EXERCISE MATERIAL:
-- ==== Sys2Proof/WellFormed.lean ====
section
/-!
DEFINITION. Which instruction words of the right field widths are instructions: the reserved sub-field values, register
groups and pairs of R43, R64, R80, R91, R107, R109, R113, R143, R145, R197, R209 and R238. A word that fails here raises the
illegal-instruction fault by decode (R106, R113). The steps of the device and of the host have no word.
-/

namespace Sys2Proof

/-- The base of a register pair is even (R43). -/
def evenReg (r : Reg) : Bool := r.toNat % 2 == 0

/-- The base of a register quad is a multiple of 4 (R43). -/
def quadReg (r : Reg) : Bool := r.toNat % 4 == 0

/-- A group of `k` registers from `r` ends at or before register 63 (R43, R209). -/
def groupFits (r : Reg) (k : Nat) : Bool := r.toNat + k ≤ 64

/-- The vector group of a load or store of size code `z` (R372): 7 is reserved, 5 takes a pair, 6 a quad. -/
def sizeGroup (z : BitVec 3) (d : Reg) : Bool :=
  if z.toNat = 7 then false else if z.toNat = 5 then evenReg d else if z.toNat = 6 then quadReg d else true

/-- The group of a granule access: b32, or b128 with a quad (R378, R428). -/
def granuleGroup (z : BitVec 1) (d : Reg) : Bool := if z.toNat = 1 then quadReg d else true

/-- A scope code other than 7 (R109, R197). -/
def scopeOk (s : BitVec 3) : Bool := s.toNat != 7

/-- The two predicates of a compare differ, or both are p0 (R109, R449). -/
def predPair (p q : PReg) : Bool := p != q || p.toNat == 0

/-- The conversion codes of R143 for major 0x2C. -/
def cvtF32Code (k : BitVec 6) : Bool := k.toNat != 7 && k.toNat < 48

/-- The conversion codes of R145 for majors 0x2D and 0x2E. -/
def cvtPackedCode (k : BitVec 6) : Bool := k.toNat < 5

/-- The operations of an atomic (R328): codes 11 to 15 are reserved, and cas (10) takes a pair of data registers. -/
def atomFn (f : BitVec 4) (data : Reg) : Bool := f.toNat < 10 || (f.toNat == 10 && evenReg data)

/-- Whether the fields of an instruction form one: true for every step that has no word. -/
def Instr.wf : Instr → Bool
  | .fence s | .acq s | .rel s => scopeOk s
  | .rdvi _ p => p.toNat < 24
  | .rdva p => p.toNat < 24
  | .rdvw p => p.toNat < 24
  | .tend a => evenReg a
  | .ret a => evenReg a
  | .jmp a => evenReg a
  | .lds _ a _ => evenReg a
  | .sts _ a _ => evenReg a
  | .ldacq _ a s _ => evenReg a && scopeOk s
  | .strel _ a s _ => evenReg a && scopeOk s
  | .atoms _ a b s f => evenReg a && scopeOk s && atomFn f b
  | .switch a _ n => a.toNat + n.toNat < 64
  | .fnew a _ u => evenReg a && u.toNat != 7
  | .fjoin a b => evenReg a && evenReg b
  | .fwait d a => evenReg d && evenReg a
  | .fput a b => evenReg a && evenReg b
  | .copy a => groupFits a 8
  | .copyM a b _ _ => groupFits a 8 && groupFits b 8
  | .mma a _ _ => groupFits a 8
  | .mmaMc a _ _ _ => groupFits a 8
  | .accld a _ _ => groupFits a 4
  | .accst a _ _ => groupFits a 4
  | .cxopenIntersect a b _ => groupFits a 8 && groupFits b 8
  | .cxopenUnion a b _ => groupFits a 8 && groupFits b 8
  | .cxopenExpand a _ => groupFits a 8
  | .cxnext v _ _ _ => groupFits v 3
  | .cxloadS a _ => groupFits a 16
  | .vcmpInt p q _ _ _ k => predPair p q && k.toNat < 12
  | .vcmpImm p q _ _ _ k => predPair p q && k.toNat < 12
  | .vcmpF32 p q _ _ _ k => predPair p q && k.toNat < 14
  | .vfcvtF32 _ _ k _ => cvtF32Code k
  | .vfcvtF16x2 _ _ k _ => cvtPackedCode k
  | .vfcvtBf16x2 _ _ k _ => cvtPackedCode k
  | .ld d a _ _ _ z => evenReg a && sizeGroup z d
  | .st d a _ _ _ z => evenReg a && sizeGroup z d
  | .ldl d _ _ _ z => sizeGroup z d
  | .stl d _ _ _ z => sizeGroup z d
  | .ldlW d _ _ _ z => granuleGroup z d
  | .ldlWc d _ _ _ z => granuleGroup z d
  | .stlFill d _ _ _ z => granuleGroup z d
  | .atom d a _ _ f => evenReg a && atomFn f d
  | .atoml d _ _ _ f => atomFn f d
  | .pref a _ _ f => evenReg a && f.toNat < 3
  | .nop
  | .exit
  | .trap _
  | .brk _
  | .preoff _
  | .preon
  | .getc _ _
  | .setc _ _
  | .drain _
  | .smap _ _
  | .sunmap _
  | .mqcfg _
  | .ptake
  | .ppass _
  | .ppassFree
  | .merge
  | .cwait _
  | .sadd _ _ _
  | .ssub _ _ _
  | .smul _ _ _
  | .smulh _ _ _ _
  | .sand _ _ _
  | .sor _ _ _
  | .sxor _ _ _
  | .sandn _ _ _
  | .sshl _ _ _
  | .sshr _ _ _ _
  | .ssra _ _ _
  | .smin _ _ _ _
  | .smax _ _ _ _
  | .ssel _ _ _
  | .scmp _ _ _ _
  | .sdiv _ _ _ _ _
  | .sbfx _ _ _ _
  | .sbfi _ _ _
  | .sclz _ _
  | .spopc _ _
  | .smov _ _
  | .sxget _ _
  | .sxset _ _
  | .maskp _ _
  | .pmask _ _
  | .vote _ _ _
  | .saddImm _ _ _
  | .sandImm _ _ _
  | .sorImm _ _ _
  | .sxorImm _ _ _
  | .sshlImm _ _ _
  | .sshrImm _ _ _
  | .ssraImm _ _ _
  | .scmpImm _ _ _ _
  | .smovi _ _
  | .slih _ _
  | .bra _
  | .call _
  | .bz _ _
  | .bnz _ _
  | .bany _ _ _
  | .ball _ _ _
  | .bnone _ _ _
  | .split _ _
  | .spawnS _
  | .spawnL _
  | .accz _
  | .cxsplit _ _ _
  | .cxsave _ _
  | .cxload _ _
  | .cxclose _
  | .vadd _ _ _ _
  | .vsub _ _ _ _
  | .vmul _ _ _ _
  | .vmulhI _ _ _ _
  | .vand _ _ _ _
  | .vor _ _ _ _
  | .vxor _ _ _ _
  | .vandn _ _ _ _
  | .vshl _ _ _ _
  | .vshr _ _ _ _
  | .vsra _ _ _ _
  | .vminI _ _ _ _
  | .vmaxI _ _ _ _
  | .vsel _ _ _ _
  | .vmov _ _ _
  | .vbcast _ _ _
  | .vminN _ _ _ _
  | .vmaxN _ _ _ _
  | .vmulhN _ _ _ _
  | .vbfxI _ _ _ _
  | .vbfxN _ _ _ _
  | .vbfi _ _ _ _
  | .vclz _ _ _
  | .vpopc _ _ _
  | .vbrev _ _ _
  | .vlaneid _ _
  | .vmad _ _ _ _ _
  | .vaddImm _ _ _
  | .vandImm _ _ _
  | .vorImm _ _ _
  | .vxorImm _ _ _
  | .vshlImm _ _ _
  | .vshrImm _ _ _
  | .vsraImm _ _ _
  | .vmovImm _ _
  | .vfaddF32 _ _ _ _
  | .vfsubF32 _ _ _ _
  | .vfmulF32 _ _ _ _
  | .vfminF32 _ _ _ _
  | .vfmaxF32 _ _ _ _
  | .vfdiv _ _ _ _
  | .vfsqrt _ _ _
  | .vrcp _ _ _
  | .vrsq _ _ _
  | .vexp2 _ _ _
  | .vlog2 _ _ _
  | .vsin _ _ _
  | .vcos _ _ _
  | .vtanh _ _ _
  | .vfclassF32 _ _ _
  | .vfaddF16x2 _ _ _ _
  | .vfsubF16x2 _ _ _ _
  | .vfmulF16x2 _ _ _ _
  | .vfminF16x2 _ _ _ _
  | .vfmaxF16x2 _ _ _ _
  | .vfclassF16x2 _ _ _
  | .vfaddBf16x2 _ _ _ _
  | .vfsubBf16x2 _ _ _ _
  | .vfmulBf16x2 _ _ _ _
  | .vfminBf16x2 _ _ _ _
  | .vfmaxBf16x2 _ _ _ _
  | .vfclassBf16x2 _ _ _
  | .vfmaF32 _ _ _ _ _
  | .vfmaF16x2 _ _ _ _ _
  | .vfmaBf16x2 _ _ _ _ _
  | .pand _ _ _ _
  | .por _ _ _ _
  | .pxor _ _ _ _
  | .pnot _ _ _
  | .shflIdx _ _ _ _
  | .shflUp _ _ _ _
  | .shflDown _ _ _ _
  | .shflXor _ _ _ _
  | .shflBcast _ _ _ _
  | .vred _ _ _ _
  | .vscan _ _ _ _
  | .eventWrite _
  | .resultArrival _ _ _
  | .missStatusRetry _
  | .futureDelivery
  | .errorDelivery
  | .messageArrival _ _
  | .taskDispatch _
  | .steal _
  | .stagingStart _
  | .stagingComplete _
  | .tileWritebackComplete _ _
  | .copyStart _
  | .copyCompletion _
  | .matrixOpStart _
  | .matrixOpEnd _
  | .brambleOpStart _
  | .mmaMcWindowLapse _
  | .teamPlacement _
  | .rootClosurePush _
  | .switchOut _ _
  | .switchIn _ _
  | .preoffWindowExpiry _ _
  | .periodStart _
  | .budgetExhausted _
  | .jobEnd _
  | .sweepVisit _
  | .sweepTest _
  | .testResult _ _
  | .drainmaxExpiry _
  | .coreGated _
  | .sqdbWrite _ _
  | .sqblWrite _ _
  | .eqblWrite _ _
  | .vipasWrite _ _
  | .registerWrite _ _ _
  | .launch _
  | .createContract _
  | .destroyContract _
  | .drainJob _
  | .cmdUndefined _
  | .graftRead _
  | .regraft _
  | .capRead _
  | .capFence _
  | .capRetest _
  | .sweepSet _
  | .migrate _
  | .migrateEnd _
  | .groupSet _
  | .powerSetClockStep _
  | .powerSetGate _
  | .powerSetHbmRefresh _
  | .alarmSet _
  | .viSet _
  | .attest _
  | .moduleReset _
  | .stackReset _
  | .clusterReset _
  | .mevtClear _
  | .inventory
  | .sensors
  | .i3cPower _ _ _
  | .i3cAttest _
  | .status
  | .i3cReset
  | .fwWrite _ _
  | .fwCommit _
  | .i3cUnknownCommand _
  | .translationCompletion _ _ _ _
  | .pageResponse _ _ _ _
  | .invalidateRequest _ _ _
  | .peerRequest _ _ _
  | .linkAck _ _ _
  | .retransmit _ _
  | .currentAlarmHigh _
  | .currentAlarmLow _
  | .illegalInstruction _
  | .brambleOpEnd _
  | .lineEviction _ _ _
  | .numvfsWrite _
  | .dynamicAddressAssignment _ => true

end Sys2Proof
end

PROBLEM TO SOLVE:
Search the preceding listing for "that" and extract every line where it is found.

ANSWER BOX:
groups and pairs of R43, R64, R80, R91, R107, R109, R113, R143, R145, R197, R209 and R238. A word that fails here raises the
/-- Whether the fields of an instruction form one: true for every step that has no word. -/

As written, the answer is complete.